#### [PROBLEM DESCRIPTION]
Whatever the records say, set them down exactly.

#### [SUPPLIED ENTRIES]
────────
-- ==== Sys2Proof/Laws/State.lean ====
section
/-!
SUPPORT. The state's fields after each plain update, true by definition, and after each shared operation.
-/
namespace Sys2Proof.Machine
open Sys2Proof

theorem dev_of_mask {l : List Part} {a b : Chip} (h : mask l a = mask l b) (hp : Part.dev ∉ l) : a.dev = b.dev := (mask_eq_iff a b).1 h .dev hp
theorem mb_of_mask {l : List Part} {a b : Chip} (h : mask l a = mask l b) (hp : Part.mb ∉ l) : a.mb = b.mb := (mask_eq_iff a b).1 h .mb hp
theorem int_of_mask {l : List Part} {a b : Chip} (h : mask l a = mask l b) (hp : Part.int ∉ l) : a.int = b.int := (mask_eq_iff a b).1 h .int hp
theorem nq_of_mask {l : List Part} {a b : Chip} (h : mask l a = mask l b) (hp : Part.nq ∉ l) : a.nq = b.nq := (mask_eq_iff a b).1 h .nq hp
theorem oq_of_mask {l : List Part} {a b : Chip} (h : mask l a = mask l b) (hp : Part.oq ∉ l) : a.oq = b.oq := (mask_eq_iff a b).1 h .oq hp
theorem notice_of_mask {l : List Part} {a b : Chip} (h : mask l a = mask l b) (hp : Part.notice ∉ l) : a.notice = b.notice := (mask_eq_iff a b).1 h .notice hp
theorem taps_of_mask {l : List Part} {a b : Chip} (h : mask l a = mask l b) (hp : Part.taps ∉ l) : a.taps = b.taps := (mask_eq_iff a b).1 h .taps hp
theorem host_of_mask {l : List Part} {a b : Chip} (h : mask l a = mask l b) (hp : Part.host ∉ l) : a.host = b.host := (mask_eq_iff a b).1 h .host hp
theorem img_of_mask {l : List Part} {a b : Chip} (h : mask l a = mask l b) (hp : Part.img ∉ l) : a.img = b.img := (mask_eq_iff a b).1 h .img hp
theorem cm_of_mask {l : List Part} {a b : Chip} (h : mask l a = mask l b) (hp : Part.cm ∉ l) : a.cm = b.cm := (mask_eq_iff a b).1 h .cm hp
theorem jct_of_mask {l : List Part} {a b : Chip} (h : mask l a = mask l b) (hp : Part.jct ∉ l) : a.jct = b.jct := (mask_eq_iff a b).1 h .jct hp
theorem eng_of_mask {l : List Part} {a b : Chip} (h : mask l a = mask l b) (hp : Part.eng ∉ l) : a.eng = b.eng := (mask_eq_iff a b).1 h .eng hp
theorem isl_of_mask {l : List Part} {a b : Chip} (h : mask l a = mask l b) (hp : Part.isl ∉ l) : a.isl = b.isl := (mask_eq_iff a b).1 h .isl hp
theorem cwy_of_mask {l : List Part} {a b : Chip} (h : mask l a = mask l b) (hp : Part.cwy ∉ l) : a.cwy = b.cwy := (mask_eq_iff a b).1 h .cwy hp
theorem ctx_of_mask {l : List Part} {a b : Chip} (h : mask l a = mask l b) (hp : Part.ctx ∉ l) : a.ctx = b.ctx := (mask_eq_iff a b).1 h .ctx hp
theorem line_of_mask {l : List Part} {a b : Chip} (h : mask l a = mask l b) (hp : Part.line ∉ l) : a.line = b.line := (mask_eq_iff a b).1 h .line hp
theorem power_of_mask {l : List Part} {a b : Chip} (h : mask l a = mask l b) (hp : Part.power ∉ l) : a.power = b.power := (mask_eq_iff a b).1 h .power hp
theorem dfx_of_mask {l : List Part} {a b : Chip} (h : mask l a = mask l b) (hp : Part.dfx ∉ l) : a.dfx = b.dfx := (mask_eq_iff a b).1 h .dfx hp
theorem pm_of_mask {l : List Part} {a b : Chip} (h : mask l a = mask l b) (hp : Part.pm ∉ l) : a.pm = b.pm := (mask_eq_iff a b).1 h .pm hp
theorem prot_of_mask {l : List Part} {a b : Chip} (h : mask l a = mask l b) (hp : Part.prot ∉ l) : a.prot = b.prot := (mask_eq_iff a b).1 h .prot hp
theorem tim_of_mask {l : List Part} {a b : Chip} (h : mask l a = mask l b) (hp : Part.tim ∉ l) : a.tim = b.tim := (mask_eq_iff a b).1 h .tim hp
theorem upd_of_mask {l : List Part} {a b : Chip} (h : mask l a = mask l b) (hp : Part.upd ∉ l) : a.upd = b.upd := (mask_eq_iff a b).1 h .upd hp
theorem pair_of_mask {l : List Part} {a b : Chip} (h : mask l a = mask l b) (hp : Part.pair ∉ l) : a.pair = b.pair := (mask_eq_iff a b).1 h .pair hp
theorem dep_of_mask {l : List Part} {a b : Chip} (h : mask l a = mask l b) (hp : Part.dep ∉ l) : a.dep = b.dep := (mask_eq_iff a b).1 h .dep hp
theorem free_of_mask {l : List Part} {a b : Chip} (h : mask l a = mask l b) (hp : Part.free ∉ l) : a.free = b.free := (mask_eq_iff a b).1 h .free hp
────────
#### [YOUR RESPONSE]
-- ==== Sys2Proof/Laws/State.lean ====
section
/-!
SUPPORT. The state's fields after each plain update, true by definition, and after each shared operation.
-/
namespace Sys2Proof.Machine
open Sys2Proof

theorem dev_of_mask {l : List Part} {a b : Chip} (h : mask l a = mask l b) (hp : Part.dev ∉ l) : a.dev = b.dev := (mask_eq_iff a b).1 h .dev hp
theorem mb_of_mask {l : List Part} {a b : Chip} (h : mask l a = mask l b) (hp : Part.mb ∉ l) : a.mb = b.mb := (mask_eq_iff a b).1 h .mb hp
theorem int_of_mask {l : List Part} {a b : Chip} (h : mask l a = mask l b) (hp : Part.int ∉ l) : a.int = b.int := (mask_eq_iff a b).1 h .int hp
theorem nq_of_mask {l : List Part} {a b : Chip} (h : mask l a = mask l b) (hp : Part.nq ∉ l) : a.nq = b.nq := (mask_eq_iff a b).1 h .nq hp
theorem oq_of_mask {l : List Part} {a b : Chip} (h : mask l a = mask l b) (hp : Part.oq ∉ l) : a.oq = b.oq := (mask_eq_iff a b).1 h .oq hp
theorem notice_of_mask {l : List Part} {a b : Chip} (h : mask l a = mask l b) (hp : Part.notice ∉ l) : a.notice = b.notice := (mask_eq_iff a b).1 h .notice hp
theorem taps_of_mask {l : List Part} {a b : Chip} (h : mask l a = mask l b) (hp : Part.taps ∉ l) : a.taps = b.taps := (mask_eq_iff a b).1 h .taps hp
theorem host_of_mask {l : List Part} {a b : Chip} (h : mask l a = mask l b) (hp : Part.host ∉ l) : a.host = b.host := (mask_eq_iff a b).1 h .host hp
theorem img_of_mask {l : List Part} {a b : Chip} (h : mask l a = mask l b) (hp : Part.img ∉ l) : a.img = b.img := (mask_eq_iff a b).1 h .img hp
theorem cm_of_mask {l : List Part} {a b : Chip} (h : mask l a = mask l b) (hp : Part.cm ∉ l) : a.cm = b.cm := (mask_eq_iff a b).1 h .cm hp
theorem jct_of_mask {l : List Part} {a b : Chip} (h : mask l a = mask l b) (hp : Part.jct ∉ l) : a.jct = b.jct := (mask_eq_iff a b).1 h .jct hp
theorem eng_of_mask {l : List Part} {a b : Chip} (h : mask l a = mask l b) (hp : Part.eng ∉ l) : a.eng = b.eng := (mask_eq_iff a b).1 h .eng hp
theorem isl_of_mask {l : List Part} {a b : Chip} (h : mask l a = mask l b) (hp : Part.isl ∉ l) : a.isl = b.isl := (mask_eq_iff a b).1 h .isl hp
theorem cwy_of_mask {l : List Part} {a b : Chip} (h : mask l a = mask l b) (hp : Part.cwy ∉ l) : a.cwy = b.cwy := (mask_eq_iff a b).1 h .cwy hp
theorem ctx_of_mask {l : List Part} {a b : Chip} (h : mask l a = mask l b) (hp : Part.ctx ∉ l) : a.ctx = b.ctx := (mask_eq_iff a b).1 h .ctx hp
theorem line_of_mask {l : List Part} {a b : Chip} (h : mask l a = mask l b) (hp : Part.line ∉ l) : a.line = b.line := (mask_eq_iff a b).1 h .line hp
theorem power_of_mask {l : List Part} {a b : Chip} (h : mask l a = mask l b) (hp : Part.power ∉ l) : a.power = b.power := (mask_eq_iff a b).1 h .power hp
theorem dfx_of_mask {l : List Part} {a b : Chip} (h : mask l a = mask l b) (hp : Part.dfx ∉ l) : a.dfx = b.dfx := (mask_eq_iff a b).1 h .dfx hp
theorem pm_of_mask {l : List Part} {a b : Chip} (h : mask l a = mask l b) (hp : Part.pm ∉ l) : a.pm = b.pm := (mask_eq_iff a b).1 h .pm hp
theorem prot_of_mask {l : List Part} {a b : Chip} (h : mask l a = mask l b) (hp : Part.prot ∉ l) : a.prot = b.prot := (mask_eq_iff a b).1 h .prot hp
theorem tim_of_mask {l : List Part} {a b : Chip} (h : mask l a = mask l b) (hp : Part.tim ∉ l) : a.tim = b.tim := (mask_eq_iff a b).1 h .tim hp
theorem upd_of_mask {l : List Part} {a b : Chip} (h : mask l a = mask l b) (hp : Part.upd ∉ l) : a.upd = b.upd := (mask_eq_iff a b).1 h .upd hp
theorem pair_of_mask {l : List Part} {a b : Chip} (h : mask l a = mask l b) (hp : Part.pair ∉ l) : a.pair = b.pair := (mask_eq_iff a b).1 h .pair hp
theorem dep_of_mask {l : List Part} {a b : Chip} (h : mask l a = mask l b) (hp : Part.dep ∉ l) : a.dep = b.dep := (mask_eq_iff a b).1 h .dep hp
theorem free_of_mask {l : List Part} {a b : Chip} (h : mask l a = mask l b) (hp : Part.free ∉ l) : a.free = b.free := (mask_eq_iff a b).1 h .free hp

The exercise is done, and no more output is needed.